What you need to produce from the material below is an exact transcription of the lines from the one with "Latched .devPing f.fid" through the one with "(¬ NamesCollide s.nameSep", both included, and no other line.
★ ★ ★ ★ ★ ★ ★
/-- R229, R199, R201, R203: when the transaction fails, GET completes with absent and a note, SET with false and a note,
DEV_PING with false; no hook fires. The registers, RXQ, the events and the line are those of the failed transaction, the
note standing behind its error in DIAG. The latches are read from R29 (log 12, unsafe); that a length field below 4 is no
status packet and what DIAG is are the spec's decisions D8 and D32. SET's half holds for every NUM; where a finite one rounds
the value it encodes is the model's choice (log 10; D12). -/
def Obligations.FacadeReportsFailure : Prop :=
  ∀ place s f e, s.facades[place]? = some f → f.busRef = s.bus.ident → s.bus.isOpen = true →
    (∀ sel reg, Selects place sel s f reg → reg.access.canRead = true →
      let parameters := le16 (BitVec.ofNat 16 reg.address) ++ le16 (BitVec.ofNat 16 reg.size)
      let p := buildPacketBytes f.fid 0x02 parameters
      verdict p (exchange p s.line) = some e →
      Completes (exec (.get place sel) s) fun t =>
        t.result = .gotValue none ∧ t.err = .failed e ∧ AfterTransaction p s t [.getFailed] ∧ OutsideKept s t ∧
        Latched .get f.fid 0x02 parameters t ∧ t.regAddr.toNat = reg.address ∧ t.rlen.toNat = reg.size ∧
        t.data = s.data) ∧
    (∀ sel reg value bytes, Selects place sel s f reg → reg.access.canWrite = true →
      EncodesTo s.num reg.display value bytes → bytes.length ≤ reg.size → reg.size ≤ 65530 →
      let data := bytes ++ List.replicate (reg.size - bytes.length) 0
      let p := buildPacketBytes f.fid 0x03 (le16 (BitVec.ofNat 16 reg.address) ++ data)
      verdict p (exchange p s.line) = some e →
      Completes (exec (.set place sel value) s) fun t =>
        t.result = .flag false ∧ t.err = .failed e ∧ AfterTransaction p s t [.setFailed] ∧ ConfigKept s t ∧
        t.hwerr = s.hwerr ∧ t.notifying = s.notifying ∧ t.raw = s.raw ∧ t.comb = s.comb ∧
        Latched .set f.fid 0x03 (le16 (BitVec.ofNat 16 reg.address) ++ data) t ∧ t.regAddr.toNat = reg.address ∧
        t.rlen = s.rlen ∧ t.data = data ∧
        ∃ u, exec (.encode value reg.display) s = .next u ∧ t.val = u.val ∧ t.spec = u.spec) ∧
    ∀ p, p = buildPacketBytes f.fid 0x01 [] → verdict p (exchange p s.line) = some e →
      Completes (exec (.devPing place) s) fun t =>
        t.result = .flag false ∧ t.err = .failed e ∧ AfterTransaction p s t ∧ OutsideKept s t ∧
        Latched .devPing f.fid 0x01 [] t ∧ t.regAddr = s.regAddr ∧ t.rlen = s.rlen ∧ t.data = s.data

/-- R42, R204, R202, R197, R119 (the spec's decisions D6, D16, D17, D20 to D22, D27): GET and SET are refused without a model,
for a register that does not exist, without the access right, on a map two names of which normalise alike or a descriptor
of which fails R42 (c) to (e); SET besides where ENCODE is refused (D15 to D19), for an encoding wider than the register, and
for a register wider than a packet. (Which refusal comes first where several apply, and that the whole map is checked, is
read from R199 and R201, log 14. Which value is too wide holds for every NUM; where a finite one rounds is the model's
choice, log 10, D12.) -/
def Obligations.FacadeRefusals : Prop :=
  ∀ place sel value s f, s.facades[place]? = some f → f.busRef = s.bus.ident →
    (f.model = none → exec (.get place sel) s = .refused .unselectableRegister ∧
      exec (.set place sel value) s = .refused .unselectableRegister) ∧
    ∀ m, f.model = some m →
      (NamesCollide s.nameSep m.registerMap → exec (.get place sel) s = .refused .illFormedMap ∧
        exec (.set place sel value) s = .refused .illFormedMap) ∧
      (¬ NamesCollide s.nameSep m.registerMap →
        ((∀ reg, ¬ Chooses s.nameSep m.registerMap sel reg) →
          exec (.get place sel) s = .refused .unselectableRegister ∧
          exec (.set place sel value) s = .refused .unselectableRegister) ∧
        ∀ reg, Chooses s.nameSep m.registerMap sel reg →
          (reg.access = .write → exec (.get place sel) s = .refused .noGetter) ∧
          (reg.access = .read → exec (.set place sel value) s = .refused .noSetter) ∧
          (reg.access ≠ .write → ∀ d ∈ m.registerMap, IllFormed d →
            exec (.get place sel) s = .refused .illFormedMap) ∧
          (reg.access ≠ .read →
            (∀ r, exec (.encode value reg.display) s = .refused r → exec (.set place sel value) s = .refused r) ∧
            ∀ bytes, EncodesTo s.num reg.display value bytes →
              (∀ d ∈ m.registerMap, IllFormed d → exec (.set place sel value) s = .refused .illFormedMap) ∧
              (MapWellFormed s.nameSep m.registerMap → reg.size < bytes.length →
                exec (.set place sel value) s = .refused .valueTooWide) ∧
              (MapWellFormed s.nameSep m.registerMap → bytes.length ≤ reg.size → 65530 < reg.size →
                exec (.set place sel value) s = .refused .paramsTooLong)))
★ ★ ★ ★ ★ ★ ★
*Exercise answer*
        Latched .devPing f.fid 0x01 [] t ∧ t.regAddr = s.regAddr ∧ t.rlen = s.rlen ∧ t.data = s.data

/-- R42, R204, R202, R197, R119 (the spec's decisions D6, D16, D17, D20 to D22, D27): GET and SET are refused without a model,
for a register that does not exist, without the access right, on a map two names of which normalise alike or a descriptor
of which fails R42 (c) to (e); SET besides where ENCODE is refused (D15 to D19), for an encoding wider than the register, and
for a register wider than a packet. (Which refusal comes first where several apply, and that the whole map is checked, is
read from R199 and R201, log 14. Which value is too wide holds for every NUM; where a finite one rounds is the model's
choice, log 10, D12.) -/
def Obligations.FacadeRefusals : Prop :=
  ∀ place sel value s f, s.facades[place]? = some f → f.busRef = s.bus.ident →
    (f.model = none → exec (.get place sel) s = .refused .unselectableRegister ∧
      exec (.set place sel value) s = .refused .unselectableRegister) ∧
    ∀ m, f.model = some m →
      (NamesCollide s.nameSep m.registerMap → exec (.get place sel) s = .refused .illFormedMap ∧
        exec (.set place sel value) s = .refused .illFormedMap) ∧
      (¬ NamesCollide s.nameSep m.registerMap →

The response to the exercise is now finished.